The two rivers start on different sides of this range, however, and do not meet up until both rivers have crossed most of the flat Siberian plains. The Irtysh is longer, but the Ob has more volume, and when they meet, at Khanty Mansiysk (a town named for the two dominant local indigenous groups), their course becomes sluggish and marshy. The far north of Russia is mostly flat and marshy, with little precipitation. Agriculture is severely limited by harsh climate and year-round permafrost. The Ob becomes divided into many ribbons, subject to enormous spring floods and dangerous ice flows during summer thaws. Here the river valley can at times reach 25 mi (40 km) wide.
The Ob enters the sea through the 600 mi (375 km) Gulf of Ob, a forked indentation of the Kara Sea. The region was sparsely populated by nomadic peoples (Mansy, Khanty, Nenets, and Samoyedic peoples) for centuries until Russians became attracted to the area for its “soft gold”: furs of numerous squirrels, otters, ermine, mink, and sable. Fortified wooden stockades were built at river junctions as trappers and merchants moved eastward, including such cities as Tobolsk (1587) on the Irtysh, and Salekhard (1595) on the Ob. This latter city is one of the furthest north in all of Russia, located close to where the Urals meet the Arctic at the Gulf of Ob and where the forests meet the Arctic tundra. Later cities were founded on the upper Ob (Narym and Tomsk) before the push for furs moved on eastward into Siberia. The large industrial cities of the south were built later, with the development of coal and iron ore industries, especially in the Kuznetsk Basin, and more recent pumping of oil near Surgut on the middle Ob. Because of the river’s swampiness and lengthy periods of ice cover (generally October to May), it is not used much for navigation.
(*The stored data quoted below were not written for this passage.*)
/-- A command of the matrix queue (R257) with what it captured at issue. -/
structure MCmd where
  seq : Nat
  ins : Instr
  pc : Word
  ga : Word
  gb : Word
  gc : Word
  vtype : Word
  fmt : Word
  pitch : Word
  tm : Nat
  tn : Nat
  tk : Nat
  q : Nat
  rows : List Nat
  /-- It has performed, and waits for room to push its token (R82, R276). -/
  retiring : Bool
deriving DecidableEq, Repr

/-- Vector state of a vector hart (R64, R79, R193, R202, R203, R228, R244, R323). -/
structure Vec where
  n : Nat
  vb : Nat
  vstart : Nat
  vfbthr : Word
  vgn : Word
  vga : Word
  vgb : Word
  vgo : Word
  v : List (Nat × VReg)
  m : List (Nat × Nat)
  gd : List (Nat × GSlot)
  queue : List QEntry
  /-- The stopped instruction has already popped its token (R228, R349). -/
  popped : Bool
  /-- Lanes that limit the grant: none, or the lanes the Shutter left this hart (SMAX of a victim, the maximum of a guest). -/
  lanes : Option Nat
  /-- A Shutter victim whose VSETB has not come (R323 step 3). -/
  victim : Bool
  /-- A Shutter victim whose lanes have passed (R323 step 4). -/
  passed : Bool
  /-- A guest, placed in an upper slot (R323). -/
  guest : Bool
  /-- A guest whose first vector instruction waits for lanes (R323). -/
  vwait : Bool
  /-- TAKEN of the saved context (R325, R349). -/
  taken : Bool
  /-- The window of R325 has passed without the VSETB of a victim, which a full context switch is to take. -/
  expired : Bool
deriving DecidableEq, Repr

/-- Matrix state of a sequencer (R255, R257). -/
structure Mx where
  fmt : Word
  pitch : Word
  tm : Nat
  tn : Nat
  tk : Nat
  la : Option Latch
  lb : Option Latch
  acc : List (Nat × AccReg)
  accSeed : Nat
  queue : List MCmd
deriving DecidableEq, Repr

/-- Privileged state of an application core (R305, R306) and its pending interrupts (bit c for code c). -/
structure AppCore where
  xstatus : Word
  xepc : Word
  xcause : Word
  xtval : Word
  xvec : Word
  xscratch : Word
  curasid : Word
  curpart : Word
  rcaddr : Word
  tokaddr : Word
  pending : Nat
  /-- The core waits in XWAIT (R316). -/
  xwait : Bool
deriving DecidableEq, Repr

/-- What a stop leaves for the save area and the trap record (R347, R349). -/
structure StopInfo where
  cause : Cause
  tval : Word
  vstart : Nat
  xpc : Word
deriving DecidableEq, Repr

/-- One hart, sequencer or application core. -/
structure Hart where
  status : Status
  pc : Word
  g : List (Nat × Word)
  fcsr : Word
  instret : Word
  fstall : Word
  ostall : Word
  part : Nat
  launch : Nat
  logical : Nat
  asid : Nat
  share : Nat
  vtype : Word
  vstat : Word
  nest : Option Nest
  loopPos : Option LoopPos
  vec : Vec
  mx : Mx
  app : AppCore
  stop : Option StopInfo
  /-- A full context switch of the hart is wanted (R322, R325). -/
  preempt : Bool
deriving DecidableEq, Repr

/-- A start record as the queue holds it (R59, R60), with its launch number (R61). -/
structure StartRec where
  launch : Nat
  entry : Word
  arg : Word
  ctl : Word
  group : Nat
  cmask : Nat
  done : Word
  bounds : List Nat
deriving DecidableEq, Repr

/-- Admission of an item (R74). -/
inductive Admission where
  | none
  | pending
  | admitted
deriving DecidableEq, Repr

/-- The fields of a trap record but SEQ (R347). -/
structure TrapRec where
  hart : Nat
  asid : Nat
  cause : Cause
  xpc : Word
  tval : Word
  vstart : Nat
  launch : Nat
  area : Nat
deriving DecidableEq, Repr

/-- A held entry of deterministic mode (R127): bits of one byte, or one addition. `round` is the drain point it
belongs to; `cls` its ordering class; `whole` says that its store writes all 128 bytes of the line (R356); `grid` marks an
addition of GSCAT (R250). -/
inductive Held where
  | byte (round cls pa : Nat) (mask val : Byte) (whole : Bool)
  | add (round pa ef val : Nat) (grid : Bool)
deriving DecidableEq, Repr

/-- Where a logical hart is in its life (R58). -/
inductive Place where
  | unplaced
  | placed (hid : Nat)
  | suspended
  | ended
deriving DecidableEq, Repr

/-- What the device keeps of a context that it has saved, beside its area (R325, R351): the slot that it was taken from, and
how the Shutter had it there: as a victim, a guest, a guest that waits for lanes, and its lanes. -/
structure Saved where
  hid : Nat
  victim : Bool
  guest : Bool
  vwait : Bool
  lanes : Option Nat
deriving DecidableEq, Repr

/-- One logical hart of a selected record: place, item and claims (R66 to R74), the group wait (R70, R187), its held entries
and drain points (R127, R128), the translations that the held entries used (R317), the flags of additions that drained while no
slot had its registers (R127), the word at 0x010 of the area that its last stop wrote (R349, R350), and how that stop found it
(R325, R351). -/
structure LHart where
  place : Place
  item : Option Nat
  taken : Nat
  claims : List Nat
  nclaims : Nat
  adm : Admission
  gwait : Option Nat
  drains : Nat
  drainWait : Bool
  held : List Held
  xl : List TlbEntry
  fl : BitVec 5
  layout : Option Word
  saved : Option Saved
deriving DecidableEq, Repr

/-- A selected record that has not completed (R63 to R78). -/
structure Rec where
  part : Nat
  sr : StartRec
  selected : Bool
  granted : Nat
  nextItem : Nat
  /-- Aging intervals since it reached the head of its queue (R319, R322). -/
  aged : Nat
  wave : Nat
  drained : Nat
  /-- A context-fatal event has ended the record (R352): the trap record of the hart struck, if it gets one. -/
  ending : Option (Option TrapRec)
  lh : List (Nat × LHart)
deriving DecidableEq, Repr

/-- A group (R69, R70): members and arrivals are (launch, logical index). -/
structure Grp where
  part : Nat
  id : Nat
  phase : Nat
  members : List (Nat × Nat)
  arrived : List (Nat × Nat)
deriving DecidableEq, Repr

/-- A barrier object that a command reports to (R275): its virtual address, its physical address; none without one. -/
structure BObj where
  va : Word
  pa : Nat
deriving DecidableEq, Repr

/-- What a tier command does with its next granule (R274, R340): it has not begun, it swaps two names of a group, or the swap is
complete and the granule has still to report. -/
inductive TierStage where
  | ready
  | moving (group j k : Nat)
  | moved
deriving DecidableEq, Repr

/-- What a copy, scan or tier command does (R271, R273, R274), as captured at issue. `xl` holds the translations: the
64 KiB page number of a virtual address and its physical base. -/
inductive CmdKind where
  | copyIn (s : Nat) (p : Word) (steps : List (Int × Int)) (run : Nat) (rc : Option Nat)
  | copyOut (s : Nat) (p : Word) (steps : List (Int × Int)) (run : Nat)
  | scan (rbase : Word) (count thr fmt : Nat) (obuf : Word) (seg : Nat) (todo : List Nat)
  | tier (evict : Bool) (granules : List Nat) (scheduled : Bool) (stage : TierStage)
deriving DecidableEq, Repr
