-- ==== Sys2Proof/Machine/Atomics.lean ====
section
/-! DEFINITION. Atomics, fences and barrier-object instructions (spec/09 R182 to R185). -/

namespace Sys2Proof.Machine

/-- The release half of an AMO: order bit 1 (R183). -/
def amoRel (x : AmoArgs) : Bool := x.order.getLsbD 1

/-- The functions of the atomics (R182): the new value, or none to write nothing, and the flags, from the width in bits, the old
value, the operand, and the comparand of AMOCAS. AMOFADD rounds to nearest even and keeps subnormals, whatever fcsr holds. -/
def amoFn (f : AmoFn) (w o y c : Nat) : Option Nat × Flags :=
  match f with
  | .swap => (some y, 0)
  | .add => (some ((o + y) % 2 ^ w), 0)
  | .and => (some (o &&& y), 0)
  | .or => (some (o ||| y), 0)
  | .xor => (some (o ^^^ y), 0)
  | .min => (some (if toSigned w o < toSigned w y then o else y), 0)
  | .max => (some (if toSigned w o < toSigned w y then y else o), 0)
  | .minu => (some (min o y), 0)
  | .maxu => (some (max o y), 0)
  | .cas => (if o = c then some y else none, 0)
  | .fadd =>
    let F := if w = 32 then fp32 else fp64
    let r := addVal F 0 0 (unpack F o) (unpack F y)
    (some r.1, r.2)

/-- An AMO (R182, R183). -/
def amo (f : AmoFn) (x : AmoArgs) (s : State) : Out :=
  let n := sizeBytes x.size
  let va := s.me.getG x.a
  let sc := x.scope.toNat
  onAgents true true true s (onOk s
    (do
      if va.toNat % n ≠ 0 then .error (.trap .misaligned va)
      let gs ← s.locate (s.ctx s.cur) .rw notDevice va.toNat n
      s.gateSegs s.cur gs
      s.pinReady s.cur gs (some sc)
      s.cleanSegs gs
      .ok gs) fun gs =>
    let old := natOfBytes (s.segBytes gs)
    let r := amoFn f (8 * n) old ((s.me.getG x.b).toNat % 2 ^ (8 * n)) ((s.me.getG x.d).toNat % 2 ^ (8 * n))
    let s1 := if amoRel x then s.releasePins s.cur sc else s
    let s2 := match r.1 with | some v => s1.segWrite gs (bytesOfNat n v) | none => s1
    let s3 := (s2.servedSegs s.cur gs).pinSegs s.cur gs (some sc)
    .next (s3.retire 8 fun h => (h.setG x.d (sext64 (word old) (8 * n))).accrue r.2))

/-- AMOSWAP (R182). -/
def execAmoswap (x : AmoArgs) (s : State) : Out := amo .swap x s
/-- AMOADD (R182). -/
def execAmoadd (x : AmoArgs) (s : State) : Out := amo .add x s
/-- AMOAND (R182). -/
def execAmoand (x : AmoArgs) (s : State) : Out := amo .and x s
/-- AMOOR (R182). -/
def execAmoor (x : AmoArgs) (s : State) : Out := amo .or x s
/-- AMOXOR (R182). -/
def execAmoxor (x : AmoArgs) (s : State) : Out := amo .xor x s
/-- AMOMIN (R182). -/
def execAmomin (x : AmoArgs) (s : State) : Out := amo .min x s
/-- AMOMAX (R182). -/
def execAmomax (x : AmoArgs) (s : State) : Out := amo .max x s
/-- AMOMINU (R182). -/
def execAmominu (x : AmoArgs) (s : State) : Out := amo .minu x s
/-- AMOMAXU (R182). -/
def execAmomaxu (x : AmoArgs) (s : State) : Out := amo .maxu x s
/-- AMOCAS (R182): writes only where the old value is g[d]. -/
def execAmocas (x : AmoArgs) (s : State) : Out := amo .cas x s
/-- AMOFADD (R182). -/
def execAmofadd (x : AmoArgs) (s : State) : Out := amo .fadd x s

/-! ## Fences and barrier objects (R184, R185) -/

/-- FENCE (R112): every earlier access has performed in this model, so it only completes (log 8). -/
def execFence (_ : MArgs) (s : State) : Out := onAgents true true true s (.next (s.retire 8 id))

/-- The barrier object at g[a], open to the agent and readable; the line is the run that holds it. -/
def State.bobjReady (s : State) (va : Word) (sync : Option Nat) : Except Stop Nat := do
  let pa ← s.bobjLocate (s.ctx s.cur) va
  s.gate s.cur pa 64
  if sync.any fun sc => s.pinBlocked s.cur (lineOf pa) sc then .error (.wait none)
  s.clean pa 64
  .ok pa

/-- ARRIVE and ARRIVE.REL (R125, R185): an arrival; with .rel a release at the scope; at core or cluster scope the line is
pinned. -/
def arrive (rel : Bool) (x : MArgs) (s : State) : Out :=
  let sc := x.scope.toNat
  onAgents true true true s (onOk s (s.bobjReady (s.me.getG x.a) (some sc)) fun pa =>
    let s1 := if rel then s.releasePins s.cur sc else s
    .next ((((bobjAct s1 pa .arrive).served s.cur (lineOf pa)).pinLine s.cur (lineOf pa) sc).retire 8 id))
/-- ARRIVE (R184). -/
def execArrive (x : MArgs) (s : State) : Out := arrive false x s
/-- ARRIVE.REL (R184). -/
def execArriveRel (x : MArgs) (s : State) : Out := arrive true x s
/-- EXPECT (R184, R185). -/
def execExpect (x : MArgs) (s : State) : Out :=
  onAgents true true true s (onOk s (s.bobjReady (s.me.getG x.a) none) fun pa =>
    .next (((bobjAct s pa (.expect (s.me.getG x.b))).served s.cur (lineOf pa)).retire 8 id))

/-- A waiter for phase p is released: PHASE is 1 to 2^31 − 1 ahead (R126). -/
def phasePassed (phase p : Nat) : Bool :=
  let d := (phase + 2 ^ 32 - p) % 2 ^ 32
  decide (1 ≤ d) && decide (d < 2 ^ 31)

/-- WAITB (R126, R185): returns ERR, or 0 as an acquire that pins the line; otherwise it waits. -/
def execWaitb (x : MArgs) (s : State) : Out :=
  let sc := x.scope.toNat
  onAgents true true true s (onOk s (s.bobjReady (s.me.getG x.a) none) fun pa =>
    let err := bobjErr s pa
    if err ≠ 0 then .next ((s.served s.cur (lineOf pa)).retire 8 fun h => h.setG x.d (word err))
    else if phasePassed (bitsOf (s.rd64 pa) 31 0) (bitsOf (s.me.getG x.b) 31 0) then
      if s.pinBlocked s.cur (lineOf pa) sc then .next s.waitMe
      else .next (((s.served s.cur (lineOf pa)).pinLine s.cur (lineOf pa) sc).retire 8 fun h => h.setG x.d 0)
    else .next (s.served s.cur (lineOf pa)).waitMe)

end Sys2Proof.Machine
end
There has been some harnessing of the great volumes of water flowing off of the Altai Mountains, notably at a hydropower station on the Irtysh in northeastern Kazakhstan, at Ust-Kamenogorsk, close to where the river (called the Ertix) flows out of Mongolia and into the large Zaysan lake. This region is one of Kazakhstan’s most industrialized and holds a large portion of its population. The lower parts of the rivers are spawning grounds for sturgeon, salmon and whitefish, and the Ob estuary forms one of the largest fishing industries in the Russian Arctic.